Les Indignés, aux figures nationales et locales diversifiées, apparaissent socialement hétérogènes. Certaines couches sociales semblent cependant y jouer un rôle particulier : jeunes, diplômés (ou longuement scolarisés), au chômage, dans des statuts précaires et/ou connaissant une dévaluation de leurs diplômes.
Peut-on parler de « classe moyenne » ? Pierre Bourdieu a souvent rappelé que « les luttes de classement » participaient à la lutte des classes, et que la façon de découper les classes « sur le papier » ajoutait des effets symboliques aux hiérarchies objectives de ressources. De ce point de vue, les mobilisations des Indignés, rendent-elles caduque la contradiction capital-travail ? Non, elles pointent plutôt certains de ses visages renouvelés, caractérisés tant par le niveau de capital scolaire que par la précarisation.

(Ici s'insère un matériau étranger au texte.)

/-! ### The resident image (R348, R366) -/

def parseImage (pkg : List Byte) : ModelImage :=
  { crc := BitVec.ofNat 32 (rd pkg 0x38 4), exactOnly := bitOf (pkgFlags pkg) 0, seed := rd pkg 0x10 8,
    tiles := pkgTiles pkg, sramBytes := pkgSram pkg, constBytes := pkgConst pkg, scratchBytes := pkgScratch pkg,
    arrayCycles := rd pkg 0x28 4, vectorCycles := rd pkg 0x2C 4, dramBytes := rd pkg 0x30 4,
    outputBytes := regionSize pkg 2, input := parseInput (pkgPart pkg 1), heads := pkgHeadDescs pkg,
    programs := pkgPrograms pkg, consts := pkgPart pkg 3 }

/-- R366: bytes of the second copies: every distinct block and curve that a group names. -/
def copyBytes (consts : List Byte) (gs : List ScaleGroup) : Nat :=
  let refs := gs.flatMap (fun g => g.producers ++ g.consumers)
  let targets (k : Nat) : List Nat := ((refs.filter (fun r => r.kind == k)).map (·.target)).eraseDups
  sumOf ((targets 0).map (fun o => 16 + 16 * rd consts (o + 4) 2)) + 1024 * (targets 1).length

/-- R348: bytes of a model's resident image. -/
def Model.residentBytes (m : Model) : Nat :=
  match m.image with
  | some i =>
    i.constBytes + 64 + sumOf (i.programs.map (fun p => 64 * p.length)) + (8 + 64 * i.heads.length) +
      (8 + sumOf (m.groups.map (fun g => 8 + 8 * (g.producers.length + g.consumers.length)))) + copyBytes i.consts m.groups
  | none => 0

/-- What a model holds of its partition's DRAM (R348): the package while it loads, the image afterwards. -/
def Model.heldBytes (m : Model) : Nat := if m.image.isSome then m.residentBytes else m.packageBytes

/-- R521: bytes of a partition's usable rows outside the pools. -/
def State.regionBytes (s : State) (p : Nat) : Nat :=
  sumOf ((s.usableRows p).map (fun r =>
    ((List.range 2).filter (fun k => s.available .dramChannel (2 * r + k))).length * 0xE0000000 - 3392 * 2 ^ 20))

/-- Bytes held by the models of a partition. -/
def State.modelBytes (s : State) (p : Nat) : Nat :=
  sumOf ((s.work.models.filter (fun m => s.partOf m.fn == p)).map Model.heldBytes)

/-- R520: B, the bytes of a picture of a size and codec: the coded dimensions are multiples of 16 for H.264 and 64 for H.265 (R277). -/
def codedPixels (codec w h : Nat) : Nat :=
  let a := if codec = 2 then 64 else 16
  roundUp w a * roundUp h a
def pictureBytes (codec w h : Nat) : Nat := 3 * codedPixels codec w h / 2 * (if codec = 2 then 2 else 1)

/-- R521: a stream's region. -/
def regionCharge (codec : Nat) (pool : Bool) (w h : Nat) : Nat :=
  (if pool then 0 else ceilDiv (18 * pictureBytes codec w h * 33) 32) + ceilDiv (21 * w * h) 16 +
    8 * (ceilDiv w 8 * ceilDiv h 8) + 131104

def State.streamRegions (s : State) (p : Nat) : Nat :=
  sumOf ((s.work.streams.filter (fun x => s.partOf x.fn == p)).map (fun x => regionCharge x.codec x.poolMode x.width x.height))

/-- R192: bytes of regions that resets in progress have not zeroed yet. -/
def State.scrubRegions (s : State) (p : Nat) : Nat :=
  sumOf ((allTenants.filter (fun t => (s.tenantSt t).partition == p)).map (fun t => (s.fnSt (fnOf t)).scrubBytes))

/-- Bytes of a partition's regions not held. -/
def State.freeRegion (s : State) (p : Nat) : Nat := s.regionBytes p - (s.modelBytes p + s.streamRegions p + s.scrubRegions p)

/-! ### MODEL_LOAD, MODEL_LOAD_COMPLETE, MODEL_UNLOAD -/

/-- Table 10.4's defaults. -/
def CalPolicy.default : CalPolicy :=
  { mode := 1, maxStep := 2, dMin := -16, dMax := 16, clipHigh := 66, clipLow := 7, headroom := 160, interval := 600,
    minSamples := 1048576 }

def applyModelLoad (h : CmdHead) (pos : Option RingPos) (p : ModelLoadP) : CmdEffect := fun s =>
  if (s.model? h.fn p.model.toNat).isSome then refuse s .modelBusy
  else if s.freeRegion (s.partOf h.fn) < p.bytes.toNat then refuse s .noResources
  else s.cmdAddress h.fn 0xFFFF p.package.toNat p.bytes.toNat false 0x10 (fun s =>
    let m : Model := { fn := h.fn, id := p.model.toNat, image := none, packageBytes := p.bytes.toNat, qepoch := 0,
                       groups := [], policy := CalPolicy.default, windowStart := s.clk.tick, fresh := [] }
    let s := s.withWork { s.work with models := s.work.models ++ [m] }
    (s.beginWork h 0x20 pos (.modelLoad p.model p.bytes.toNat), none))

/-- MODEL_LOAD (R346, R348, R662). -/
def execModelLoad (h : CmdHead) (p : ModelLoadP) (s : State) : Out :=
  s.ringRow h (.modelLoad p) (applyModelLoad h none p)

def modelRejected (reason : Nat) : Answer :=
  { status := .modelRejected, offset := 0xFFFF, result := le 2 reason ++ le 2 0 ++ le 4 0 }

/-- R347: the tenant has a key and the package is not signed under it. -/
def State.signatureBad (s : State) (f : Fn) (pkg : List Byte) : Bool :=
  match (tenantOf f).bind (fun t => (s.tenantSt t).key) with
  | some key =>
    match (pkgSections pkg).find? (fun x => x.type == 6) with
    | some sec => !(sec.bytes == 96 && Config.ecdsaVerify key (pkg.take sec.off) (sliceAt pkg sec.off 96))
    | none => true
  | none => false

Elles élargissent aussi la critique du capitalisme à d’autres grandes contradictions que celle opposant le travail au capital : contradiction capital-démocratie (mise en cause des régimes représentatifs professionnalisés modernes), contradiction capital-nature (jonction avec des questions écologiques) et contradiction capital-individualité (double expression des blessures et des aspirations émancipatrices des individualités contemporaines). Mais ces couches de la classe salariée (celle qui n’a que sa force de travail pour vivre) sauront-elles trouver des convergences, comme en Tunisie et en Egypte, avec ses couches populaires, plus à l’écart pour l’instant ? C’est un des enjeux du moment.